Material for this task:
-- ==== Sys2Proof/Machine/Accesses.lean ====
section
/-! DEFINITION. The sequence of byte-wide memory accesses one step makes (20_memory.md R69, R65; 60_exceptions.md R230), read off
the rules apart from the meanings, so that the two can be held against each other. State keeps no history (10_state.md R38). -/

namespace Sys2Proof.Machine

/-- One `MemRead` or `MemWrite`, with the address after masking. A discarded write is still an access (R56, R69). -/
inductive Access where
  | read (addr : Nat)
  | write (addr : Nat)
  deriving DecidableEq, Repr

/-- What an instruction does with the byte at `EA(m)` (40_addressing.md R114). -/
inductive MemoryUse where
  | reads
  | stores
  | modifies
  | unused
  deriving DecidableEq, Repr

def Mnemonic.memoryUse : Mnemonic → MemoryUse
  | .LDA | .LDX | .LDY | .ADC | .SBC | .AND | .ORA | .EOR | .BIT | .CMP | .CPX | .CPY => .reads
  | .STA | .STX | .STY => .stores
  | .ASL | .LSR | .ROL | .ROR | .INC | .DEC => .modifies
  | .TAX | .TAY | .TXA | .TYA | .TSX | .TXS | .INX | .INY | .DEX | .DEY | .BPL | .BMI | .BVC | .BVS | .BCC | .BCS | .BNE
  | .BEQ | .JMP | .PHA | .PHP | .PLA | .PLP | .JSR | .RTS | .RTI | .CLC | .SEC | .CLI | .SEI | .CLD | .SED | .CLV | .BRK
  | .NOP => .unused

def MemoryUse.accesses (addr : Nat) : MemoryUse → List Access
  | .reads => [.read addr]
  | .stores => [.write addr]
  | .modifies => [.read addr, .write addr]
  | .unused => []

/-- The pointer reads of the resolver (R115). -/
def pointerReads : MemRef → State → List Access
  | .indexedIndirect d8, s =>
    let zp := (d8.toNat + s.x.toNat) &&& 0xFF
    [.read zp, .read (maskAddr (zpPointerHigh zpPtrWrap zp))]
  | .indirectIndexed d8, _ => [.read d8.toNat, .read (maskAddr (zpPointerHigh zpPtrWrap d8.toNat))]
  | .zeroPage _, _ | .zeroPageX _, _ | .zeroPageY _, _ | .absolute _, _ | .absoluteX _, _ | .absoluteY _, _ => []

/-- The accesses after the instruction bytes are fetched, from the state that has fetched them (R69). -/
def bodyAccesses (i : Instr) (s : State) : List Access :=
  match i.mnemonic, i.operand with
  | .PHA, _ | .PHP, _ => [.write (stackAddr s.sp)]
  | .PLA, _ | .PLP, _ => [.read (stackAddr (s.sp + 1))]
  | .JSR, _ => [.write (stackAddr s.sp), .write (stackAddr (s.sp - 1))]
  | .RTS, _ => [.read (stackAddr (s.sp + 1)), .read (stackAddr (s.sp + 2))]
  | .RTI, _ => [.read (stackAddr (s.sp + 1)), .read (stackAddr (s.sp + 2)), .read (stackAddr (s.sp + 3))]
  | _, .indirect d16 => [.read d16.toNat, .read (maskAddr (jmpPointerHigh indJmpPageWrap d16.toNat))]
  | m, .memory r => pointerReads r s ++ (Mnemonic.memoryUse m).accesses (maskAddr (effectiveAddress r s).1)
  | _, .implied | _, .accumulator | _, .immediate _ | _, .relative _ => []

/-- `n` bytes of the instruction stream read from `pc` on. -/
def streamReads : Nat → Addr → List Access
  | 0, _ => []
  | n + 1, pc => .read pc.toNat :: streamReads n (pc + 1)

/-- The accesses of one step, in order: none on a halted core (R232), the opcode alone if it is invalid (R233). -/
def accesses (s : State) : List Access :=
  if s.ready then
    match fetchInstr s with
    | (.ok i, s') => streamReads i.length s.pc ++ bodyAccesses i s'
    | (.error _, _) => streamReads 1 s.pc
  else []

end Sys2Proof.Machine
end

Prompt: Repeat every line of the listing without a single difference.

Result below:
-- ==== Sys2Proof/Machine/Accesses.lean ====
section
/-! DEFINITION. The sequence of byte-wide memory accesses one step makes (20_memory.md R69, R65; 60_exceptions.md R230), read off
the rules apart from the meanings, so that the two can be held against each other. State keeps no history (10_state.md R38). -/

namespace Sys2Proof.Machine

/-- One `MemRead` or `MemWrite`, with the address after masking. A discarded write is still an access (R56, R69). -/
inductive Access where
  | read (addr : Nat)
  | write (addr : Nat)
  deriving DecidableEq, Repr

/-- What an instruction does with the byte at `EA(m)` (40_addressing.md R114). -/
inductive MemoryUse where
  | reads
  | stores
  | modifies
  | unused
  deriving DecidableEq, Repr

def Mnemonic.memoryUse : Mnemonic → MemoryUse
  | .LDA | .LDX | .LDY | .ADC | .SBC | .AND | .ORA | .EOR | .BIT | .CMP | .CPX | .CPY => .reads
  | .STA | .STX | .STY => .stores
  | .ASL | .LSR | .ROL | .ROR | .INC | .DEC => .modifies
  | .TAX | .TAY | .TXA | .TYA | .TSX | .TXS | .INX | .INY | .DEX | .DEY | .BPL | .BMI | .BVC | .BVS | .BCC | .BCS | .BNE
  | .BEQ | .JMP | .PHA | .PHP | .PLA | .PLP | .JSR | .RTS | .RTI | .CLC | .SEC | .CLI | .SEI | .CLD | .SED | .CLV | .BRK
  | .NOP => .unused

def MemoryUse.accesses (addr : Nat) : MemoryUse → List Access
  | .reads => [.read addr]
  | .stores => [.write addr]
  | .modifies => [.read addr, .write addr]
  | .unused => []

/-- The pointer reads of the resolver (R115). -/
def pointerReads : MemRef → State → List Access
  | .indexedIndirect d8, s =>
    let zp := (d8.toNat + s.x.toNat) &&& 0xFF
    [.read zp, .read (maskAddr (zpPointerHigh zpPtrWrap zp))]
  | .indirectIndexed d8, _ => [.read d8.toNat, .read (maskAddr (zpPointerHigh zpPtrWrap d8.toNat))]
  | .zeroPage _, _ | .zeroPageX _, _ | .zeroPageY _, _ | .absolute _, _ | .absoluteX _, _ | .absoluteY _, _ => []

/-- The accesses after the instruction bytes are fetched, from the state that has fetched them (R69). -/
def bodyAccesses (i : Instr) (s : State) : List Access :=
  match i.mnemonic, i.operand with
  | .PHA, _ | .PHP, _ => [.write (stackAddr s.sp)]
  | .PLA, _ | .PLP, _ => [.read (stackAddr (s.sp + 1))]
  | .JSR, _ => [.write (stackAddr s.sp), .write (stackAddr (s.sp - 1))]
  | .RTS, _ => [.read (stackAddr (s.sp + 1)), .read (stackAddr (s.sp + 2))]
  | .RTI, _ => [.read (stackAddr (s.sp + 1)), .read (stackAddr (s.sp + 2)), .read (stackAddr (s.sp + 3))]
  | _, .indirect d16 => [.read d16.toNat, .read (maskAddr (jmpPointerHigh indJmpPageWrap d16.toNat))]
  | m, .memory r => pointerReads r s ++ (Mnemonic.memoryUse m).accesses (maskAddr (effectiveAddress r s).1)
  | _, .implied | _, .accumulator | _, .immediate _ | _, .relative _ => []

/-- `n` bytes of the instruction stream read from `pc` on. -/
def streamReads : Nat → Addr → List Access
  | 0, _ => []
  | n + 1, pc => .read pc.toNat :: streamReads n (pc + 1)

/-- The accesses of one step, in order: none on a halted core (R232), the opcode alone if it is invalid (R233). -/
def accesses (s : State) : List Access :=
  if s.ready then
    match fetchInstr s with
    | (.ok i, s') => streamReads i.length s.pc ++ bodyAccesses i s'
    | (.error _, _) => streamReads 1 s.pc
  else []

end Sys2Proof.Machine
end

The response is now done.